-- ==== Sys2Proof/Tests/Slice0.lean ====
section
/-!
SUPPORT. The model's own tests: ill-formed commands, worked examples of the spec, and for each statement with hypotheses the states and
operands that meet them.  The theorems are elaborated one after the other, since each evaluates a block.
-/
namespace Sys2Proof.Tests

open Sys2Proof.Machine

set_option Elab.async false

/-! ## Small states -/

/-- The block in a device state, with TIME, housekeeping and the supervisor running. -/
def on (d : DevState) : Block :=
  { Block.reset with
    pw := { Block.reset.pw with state := d }, tm := { Block.reset.tm with run := true, nextK := 1 },
    bt := { Block.reset.bt with hkRunning := 15 }, fl := { Block.reset.fl with svRunning := true } }

/-- The block in READY. -/
def up : Block := on .ready

/-- The block in READY, its MSI-X enabled with nothing masked. -/
def messaging : Block := { up with hs := { up.hs with pcie := { up.hs.pcie with msix := true, funcMask := false, vecMask := 0 } } }

/-- A ring command of an opcode with its parameter bytes, from offset 16 on. -/
def cmdOf (op : Nat) (param : Bytes) : Cmd :=
  { cseq := 1, opcode := op, ack := false, fence := false, len := 48, tag := 0, param := param, prev := 0, stage := 0 }

/-- A block with one ring command in flight. -/
def ring (s : Block) (op : Nat) (param : Bytes) : Block := { s with rg := { s.rg with inflight := [cmdOf op param] } }

/-- The active copy of a register holds a value. -/
def live (s : Block) (a : Nat) (v : Word) : Block := s.setReg (actOf a) v

/-- Slots of an image kind with an image staged in slot B. -/
def staged : ImageSlots :=
  { a := none, b := some { version := 1, rollback := 0, length := 100, svCompat := 0xFFFF0000, digest := [], valid := true },
    running := 0, selector := 0, staged := true, trial := false }

/-- An event that waits. -/
def event : Event := { ty := 1, page := 2, cls := 0, cmd := false, fsn := 0, ft := 0, data := [], held := false }

/-- The advertisement of the node with UID 7. -/
def lsa7 : Lsa := { uid := 7, seq := 1, elig := true, named := 0, links := [], groups := [], stored := 0 }

/-- The block on its own clock, with a fabric source heard again for long enough. -/
def heardAgain : Block :=
  { up with tm := { up.tm with src := .refclk, fabricQual := true, fabricLast := some 100000000000, fabricSince := some 0 } }

/-- The block in READY with everything that group 0 needs to light. -/
def litable : Block :=
  let b := ((up.setReg (actOf R.SEQ_CTRL) 1).setReg (actOf R.LSG_CFG) 1).setReg (actOf (R.LS_STR_CFG 0)) 1
  let b := b.setReg (actOf (R.MA_CFG 0)) 1
  let b := (b.modPort 0 fun q => { q with st := 4, usable := true }).modPair 11 fun q => { q with st := 2 }
  let b := (b.modPair 0 fun q => { q with st := 2 }).modPair 1 fun q => { q with st := 2 }
  { b with pins := { b.pins with ilkInN := false, laserEnN := false, estopN := true } }

/-- A descriptor that moves nothing. -/
def desc0 : SkdDesc := { dseq := 0, ctrl := 0, surf := 0, src := 0, dst := 0, length := 0, expect := 0 }

/-- Channel 0 with a descriptor to fetch from a ring in the host's memory. -/
def queued : Block :=
  (((up.setReg R.SKD_CTRL 1).setReg (R.SKD_CH_CTRL 0) 1).setReg R.HOST_LINK_STATUS 0x100).modSkd 0 fun k => { k with st := .queued }

/-- Channel 0 on mover 0. -/
def moving : Block :=
  { up.modSkd 0 fun k => { k with st := .active, desc := some desc0 } with
    sk := { (up.modSkd 0 fun k => { k with st := .active, desc := some desc0 }).sk with run := [some 0, none, none, none] } }

/-- Channel 0 on mover 0, and channel 1 of a higher priority queued behind it. -/
def preempting : Block :=
  let b := ((up.setReg R.SKD_CTRL 1).setReg (R.SKD_CH_CTRL 0) 1).setReg (R.SKD_CH_CTRL 1) 3
  let b := (b.modSkd 0 fun k => { k with st := .active, desc := some { desc0 with length := 4096 } }).modSkd 1 fun k =>
    { k with st := .queued }
  { b with sk := { b.sk with run := [some 0, none, none, none] } }

/-- The first GiB of device memory mapped to pair 8, and the record of a surface of 64 by 32 there. -/
def mapped : Block :=
  let b := (up.setMem 0xB00000000 [1, 0x10, 0, 0, 0xB]).setMem 0xB00001000 [15, 0, 0, 0, 8]
  b.setRegs [(R.DTU_CTRL, 1), (R.DTU_ROOT_HI, 0xB), (R.STORE_SURF_REC 2, 0x00200040), (R.STORE_SURF_REC 3, 2)]

/-- A frame of the pipeline. -/
def frame0 : PipeFrame :=
  { surf := 0, rcd := Surface.reset, fsn := 0, startFt := 0, dram := [], view := [], mesh := [], lut := [], zone := [], dec := [],
    hlm := [], width := 0, height := 0, codes := [], blendPages := [], unifPages := [], spillPages := [],
    lbPages := [], later := [], cut := 0 }

/-- Port 0 with a set being written. -/
def writing : Block :=
  let b := (live up (R.BUCK_PORT_CFG 0) 1).modPort 0 fun k =>
    { k with sets := [{ PlaneSet.reset with st := 1 }] }
  { b with pp := { b.pp with frame := some frame0 } }

/-- An identity of a mirror module that port 0 can use. -/
def identBytes : Bytes := [1, 0, 1, 0, 1, 1, 16, 2, 1, 1, 0, 0, 0, 0, 8, 0x20, 0, 0] ++ List.replicate 14 0

/-- A laser model's group whose last update is at 0 ns. -/
def modelled : ModelGroup := { x := [0, 0, 0], tmg := 0, o := 0x8000, lvl := Levels.reset, last := some 0, lost := false }

/-- A laser model's group on its way to shutdown. -/
def hotGroup : ModelGroup :=
  { x := [0, 0, 0], tmg := 0, o := 0x8000, lvl := { Levels.reset with pending := true, sdRun := 50 }, last := none, lost := false }

/-- An NTC input in range. -/
def ntcIn : NtcIn := { code := 0, temp := 0, valid := true, hist := [] }

/-- The open record of a lost lock. -/
def lockRec : FaultRec :=
  { fid := 1, cls := 1, clearable := false, page := 0x12, code := 0x0C2, fsnOpen := 0, ftOpen := 0, detail := 0, recur := 0,
    isOpen := true, close := 0, fsnClose := 0, way := .auto }

/-- A change of the set point that pair 11 still waits for. -/
def freq : FreqChange := { target := 1, prev := 0, cause := 0, since := 0, left := 0x800, waited := 0, late := 0 }

/-- Photodiodes 0 and 1 watch mirror group 0, which measures in slot 0. -/
def watched : Block :=
  let b := (on .lit).setRegs [(actOf (R.OPT_PAIR 0), 0x10), (actOf (R.OPT_PD_CFG 0), 1), (actOf (R.OPT_PD_CFG 1), 1)]
  b.modPort 0 fun k => { k with words := [1, 0, 0, 0, 0x80001000, 0] }

/-- Photodiode 7 on, and a dark interval of 40 us. -/
def darkened : Block := (on .lit).setRegs [(actOf (R.OPT_PD_CFG 7), 1), (actOf R.TIME_DARK_LEN, 40000)]

/-- A DRAM scrubber that reads pair 0. -/
def scrubbing : Block := live (up.modPair 0 fun k => { k with st := 2 }) R.DMC_SCRUB_CFG 1

/-- A recovered stage-1 image with the last rollback index. -/
def recovered : Block :=
  { up with bt := { up.bt with
      recovered := some { version := 1, rollback := 64, length := 100, svCompat := 0, digest := [], valid := true } } }

/-- A report of the colour consensus. -/
def report : ColReport := { uid := 0, epoch := 0, prim := [], peak := 0, bytes := [] }

/-- Member 0 of group 0 lit and steady, so that its P-I record may be calibrated. -/
def piReady : Block :=
  let b := (on .lit).setRegs [(actOf (R.LS_STR_CFG 0), 1), (actOf R.TIME_DARK_LEN, 0x10000), (actOf (R.MA_CFG 0), 0x20)]
  let b := (b.modGrp 0 fun k => { k with lit := true }).modPort 0 fun k => { k with words := [0] }
  { b with th := { b.th with ntc := List.replicate 8 ntcIn } }

/-- The scanner locked and its group lit. -/
def scanReady : Block :=
  let b := (on .lit).modGrp 4 fun k => { k with lit := true }
  { b with sc := { b.sc with st := 5 } }

/-- A DRAM calibration of pair 0 whose passes are over. -/
def calRun : CalRun :=
  { cseq := 1, proc := 4, flags := 0, target := 0, cpd := 0, top := 0, phase := 3, spare := none, since := 0, piWritten := false,
    lost := false, points := 0 }

/-- A record that the writer of the Seedbank writes for a SEED_STORE. -/
def seedWrite : SeedWrite :=
  { req := { kind := 0, ty := 16, signed := false, data := [], addr := 0, cseq := some 1, why := .store }, slot := 0, seq := 1,
    addr := 0, bytes := [], done := 0,
    old := { st := 0, seq := 0, len := 0, signed := false, reason := 0, copy := 0, payload := [] } }

/-- A write of a reserved copy that waits. -/
def chkReq : SeedReq := { kind := 2, ty := 0, signed := false, data := [], addr := 0, cseq := none, why := .none }

/-- The parameters of an ATTEST with a buffer of 64 KiB. -/
def attestPar : Bytes := List.replicate 14 0 ++ [1, 0]

/-- An attestation in progress. -/
def attest : Attest := { cseq := 1, dev := false, addr := 0, quote := [], log := [], count := 0 }

/-- An armed fine-time cue at FT 1000. -/
def armed : CueCtx := { CueCtx.reset with trigger := 1000, st := 1, fine := true }

/-- The Seedbank with a record of type 9 in slot A. -/
def stored : Block := up.seedPut (slotAddr 9 0) (recordBytes 9 false 1 (slotAddr 9 0) [1])

/-- The block in READY as a state, with nothing behind the command that runs. -/
def upState : State := ⟨up, []⟩

/-- A commit of page 7 that loads the FSN at the next boundary. -/
def fsnCommit : Commit :=
  { pages := 0x80, group := false, page := 7, arrival := 0, skip := 0, late := false, merged := false, waitSeal := false, cues := [],
    stage := .sourced, target := 0, major := false, vals := [(R.TIME_FB_CTRL, 1), (R.TIME_FSN_LOAD, 100)] }

/-- The block in READY with that commit. -/
def loadsFsn : Block := { up with cm := { up.cm with list := [fsnCommit] } }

*****

Your assignment.
Count up every line above that has the word "each" in it; answer with the number alone.

Answer section.
2